### What you have to do
The required output is the line containing "(wrWord 0x20 wd))" and every line after it, transcribed exactly through the end of the data below.

---------- Material supplied

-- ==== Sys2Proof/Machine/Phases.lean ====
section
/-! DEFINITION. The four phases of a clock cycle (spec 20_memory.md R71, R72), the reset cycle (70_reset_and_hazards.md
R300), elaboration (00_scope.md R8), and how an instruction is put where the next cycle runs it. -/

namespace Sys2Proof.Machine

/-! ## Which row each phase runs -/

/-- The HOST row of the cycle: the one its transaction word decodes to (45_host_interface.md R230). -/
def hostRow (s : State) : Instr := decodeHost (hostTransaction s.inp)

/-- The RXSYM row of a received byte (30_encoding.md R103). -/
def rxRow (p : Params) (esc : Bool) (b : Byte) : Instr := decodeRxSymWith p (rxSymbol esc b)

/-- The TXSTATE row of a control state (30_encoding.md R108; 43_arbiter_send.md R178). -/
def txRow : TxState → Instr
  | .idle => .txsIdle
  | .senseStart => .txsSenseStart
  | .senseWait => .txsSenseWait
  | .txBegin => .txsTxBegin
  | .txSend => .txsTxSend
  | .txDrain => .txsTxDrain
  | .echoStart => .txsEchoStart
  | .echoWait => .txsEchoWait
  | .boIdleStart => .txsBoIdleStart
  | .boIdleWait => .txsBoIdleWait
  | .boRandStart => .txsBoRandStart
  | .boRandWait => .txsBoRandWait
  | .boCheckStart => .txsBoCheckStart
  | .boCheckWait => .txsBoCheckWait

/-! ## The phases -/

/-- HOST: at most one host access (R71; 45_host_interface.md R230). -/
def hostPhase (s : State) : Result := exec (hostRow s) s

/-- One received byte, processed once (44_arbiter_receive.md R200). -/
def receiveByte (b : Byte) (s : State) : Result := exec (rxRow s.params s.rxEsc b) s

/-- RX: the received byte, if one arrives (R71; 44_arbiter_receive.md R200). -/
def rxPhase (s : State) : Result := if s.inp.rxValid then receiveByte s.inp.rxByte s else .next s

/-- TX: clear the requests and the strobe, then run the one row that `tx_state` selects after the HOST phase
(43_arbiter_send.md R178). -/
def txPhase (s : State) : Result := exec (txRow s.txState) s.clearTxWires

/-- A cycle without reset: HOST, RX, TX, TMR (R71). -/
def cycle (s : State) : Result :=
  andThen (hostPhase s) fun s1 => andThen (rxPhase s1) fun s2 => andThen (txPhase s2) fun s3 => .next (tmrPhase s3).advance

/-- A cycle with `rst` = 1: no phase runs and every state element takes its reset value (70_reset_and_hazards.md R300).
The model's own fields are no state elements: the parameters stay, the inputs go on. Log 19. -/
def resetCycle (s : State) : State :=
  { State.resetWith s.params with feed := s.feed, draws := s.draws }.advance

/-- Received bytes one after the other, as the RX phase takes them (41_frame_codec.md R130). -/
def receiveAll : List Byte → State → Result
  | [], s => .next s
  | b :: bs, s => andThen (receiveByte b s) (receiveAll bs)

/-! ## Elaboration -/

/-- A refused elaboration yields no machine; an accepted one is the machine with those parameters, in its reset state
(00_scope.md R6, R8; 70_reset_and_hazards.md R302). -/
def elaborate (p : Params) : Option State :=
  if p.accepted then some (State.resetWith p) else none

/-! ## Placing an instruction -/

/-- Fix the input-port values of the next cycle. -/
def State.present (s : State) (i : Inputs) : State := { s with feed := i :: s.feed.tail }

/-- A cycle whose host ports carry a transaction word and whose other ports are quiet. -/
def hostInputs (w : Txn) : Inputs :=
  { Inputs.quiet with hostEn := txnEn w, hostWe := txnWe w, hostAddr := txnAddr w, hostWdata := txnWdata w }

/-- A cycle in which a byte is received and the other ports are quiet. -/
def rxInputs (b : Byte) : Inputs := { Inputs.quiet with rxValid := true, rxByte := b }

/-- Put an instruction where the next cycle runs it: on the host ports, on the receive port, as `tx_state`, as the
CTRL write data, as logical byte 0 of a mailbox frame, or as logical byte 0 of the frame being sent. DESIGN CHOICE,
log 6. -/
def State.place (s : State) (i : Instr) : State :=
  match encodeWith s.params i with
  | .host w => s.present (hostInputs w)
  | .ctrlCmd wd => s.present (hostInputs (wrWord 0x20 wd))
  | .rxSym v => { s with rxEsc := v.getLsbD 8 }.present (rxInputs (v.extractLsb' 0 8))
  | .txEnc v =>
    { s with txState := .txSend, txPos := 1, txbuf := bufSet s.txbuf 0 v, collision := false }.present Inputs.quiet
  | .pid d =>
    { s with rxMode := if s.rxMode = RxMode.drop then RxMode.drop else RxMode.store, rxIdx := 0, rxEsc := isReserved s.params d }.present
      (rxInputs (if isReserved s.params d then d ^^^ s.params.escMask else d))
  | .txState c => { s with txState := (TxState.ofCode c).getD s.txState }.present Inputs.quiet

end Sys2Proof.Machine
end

--------------------

### Solved problem
  | .ctrlCmd wd => s.present (hostInputs (wrWord 0x20 wd))
  | .rxSym v => { s with rxEsc := v.getLsbD 8 }.present (rxInputs (v.extractLsb' 0 8))
  | .txEnc v =>
    { s with txState := .txSend, txPos := 1, txbuf := bufSet s.txbuf 0 v, collision := false }.present Inputs.quiet
  | .pid d =>
    { s with rxMode := if s.rxMode = RxMode.drop then RxMode.drop else RxMode.store, rxIdx := 0, rxEsc := isReserved s.params d }.present
      (rxInputs (if isReserved s.params d then d ^^^ s.params.escMask else d))
  | .txState c => { s with txState := (TxState.ofCode c).getD s.txState }.present Inputs.quiet

end Sys2Proof.Machine
end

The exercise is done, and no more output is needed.